[Stored data]
Start of Block

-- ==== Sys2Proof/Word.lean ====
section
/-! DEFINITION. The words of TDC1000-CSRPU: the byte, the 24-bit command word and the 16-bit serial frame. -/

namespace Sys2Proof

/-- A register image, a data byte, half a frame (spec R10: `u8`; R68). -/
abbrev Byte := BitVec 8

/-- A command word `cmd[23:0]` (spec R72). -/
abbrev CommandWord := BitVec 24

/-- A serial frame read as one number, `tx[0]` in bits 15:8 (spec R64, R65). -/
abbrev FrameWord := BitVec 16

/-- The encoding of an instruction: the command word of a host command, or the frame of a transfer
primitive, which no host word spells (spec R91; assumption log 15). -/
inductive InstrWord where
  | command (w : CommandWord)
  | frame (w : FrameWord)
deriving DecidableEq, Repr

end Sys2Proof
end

End of Block
Start of Block

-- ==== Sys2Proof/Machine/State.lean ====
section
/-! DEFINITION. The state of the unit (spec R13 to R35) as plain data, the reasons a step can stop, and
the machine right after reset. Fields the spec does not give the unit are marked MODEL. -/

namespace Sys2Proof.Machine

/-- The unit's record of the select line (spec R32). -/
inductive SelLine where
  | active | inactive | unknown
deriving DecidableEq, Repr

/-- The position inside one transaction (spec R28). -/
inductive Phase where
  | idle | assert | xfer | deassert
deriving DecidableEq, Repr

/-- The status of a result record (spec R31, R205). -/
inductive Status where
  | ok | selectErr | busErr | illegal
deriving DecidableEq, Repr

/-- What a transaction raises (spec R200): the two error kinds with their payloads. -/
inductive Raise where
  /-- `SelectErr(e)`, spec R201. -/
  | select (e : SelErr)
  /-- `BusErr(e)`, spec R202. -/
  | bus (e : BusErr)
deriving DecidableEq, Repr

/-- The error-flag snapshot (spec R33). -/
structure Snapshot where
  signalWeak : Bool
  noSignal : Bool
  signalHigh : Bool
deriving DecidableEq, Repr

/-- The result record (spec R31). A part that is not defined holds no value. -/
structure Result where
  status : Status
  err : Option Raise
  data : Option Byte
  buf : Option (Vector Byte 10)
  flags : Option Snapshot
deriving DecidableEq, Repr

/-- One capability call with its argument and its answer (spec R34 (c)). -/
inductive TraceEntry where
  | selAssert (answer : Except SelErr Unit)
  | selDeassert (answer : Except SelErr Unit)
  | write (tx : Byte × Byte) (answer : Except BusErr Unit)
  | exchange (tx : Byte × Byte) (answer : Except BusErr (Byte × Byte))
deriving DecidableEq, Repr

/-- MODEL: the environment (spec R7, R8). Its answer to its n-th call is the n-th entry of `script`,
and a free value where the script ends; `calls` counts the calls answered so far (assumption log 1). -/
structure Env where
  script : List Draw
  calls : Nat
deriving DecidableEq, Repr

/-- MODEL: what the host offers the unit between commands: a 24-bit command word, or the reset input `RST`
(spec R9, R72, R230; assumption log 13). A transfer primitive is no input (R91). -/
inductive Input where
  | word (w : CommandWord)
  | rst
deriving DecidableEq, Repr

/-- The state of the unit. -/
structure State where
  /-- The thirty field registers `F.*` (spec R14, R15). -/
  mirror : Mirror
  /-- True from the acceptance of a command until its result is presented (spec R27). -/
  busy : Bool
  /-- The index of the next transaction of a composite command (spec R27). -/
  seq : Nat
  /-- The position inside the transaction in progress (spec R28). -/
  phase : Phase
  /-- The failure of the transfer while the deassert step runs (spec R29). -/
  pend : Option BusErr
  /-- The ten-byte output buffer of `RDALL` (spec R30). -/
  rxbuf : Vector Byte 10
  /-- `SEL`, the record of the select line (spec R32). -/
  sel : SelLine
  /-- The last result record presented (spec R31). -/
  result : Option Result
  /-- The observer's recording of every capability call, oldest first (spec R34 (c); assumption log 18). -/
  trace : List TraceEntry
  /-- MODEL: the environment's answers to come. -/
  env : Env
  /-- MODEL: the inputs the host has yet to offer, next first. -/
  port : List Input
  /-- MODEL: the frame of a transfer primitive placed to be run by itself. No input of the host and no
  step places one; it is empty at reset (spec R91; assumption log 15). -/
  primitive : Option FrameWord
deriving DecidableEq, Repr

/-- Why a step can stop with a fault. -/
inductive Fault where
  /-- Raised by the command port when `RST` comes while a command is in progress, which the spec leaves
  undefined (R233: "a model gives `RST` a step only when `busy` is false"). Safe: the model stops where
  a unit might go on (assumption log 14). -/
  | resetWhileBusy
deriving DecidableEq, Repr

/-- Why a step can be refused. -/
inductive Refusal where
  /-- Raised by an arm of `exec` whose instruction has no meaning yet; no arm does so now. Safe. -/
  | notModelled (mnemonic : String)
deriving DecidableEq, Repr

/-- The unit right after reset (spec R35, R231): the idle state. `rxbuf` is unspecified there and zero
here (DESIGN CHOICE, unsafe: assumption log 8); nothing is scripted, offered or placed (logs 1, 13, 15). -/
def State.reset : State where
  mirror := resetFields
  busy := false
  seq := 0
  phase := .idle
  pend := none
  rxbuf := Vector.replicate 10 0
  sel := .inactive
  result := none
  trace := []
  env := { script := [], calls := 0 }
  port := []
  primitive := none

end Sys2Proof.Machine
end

End of Block

▶ [EXERCISE GOAL]:
Write down every line of the data above that includes the string "value".

▶ [ANSWER AREA]:
/-- The result record (spec R31). A part that is not defined holds no value. -/
and a free value where the script ends; `calls` counts the calls answered so far (assumption log 1). -/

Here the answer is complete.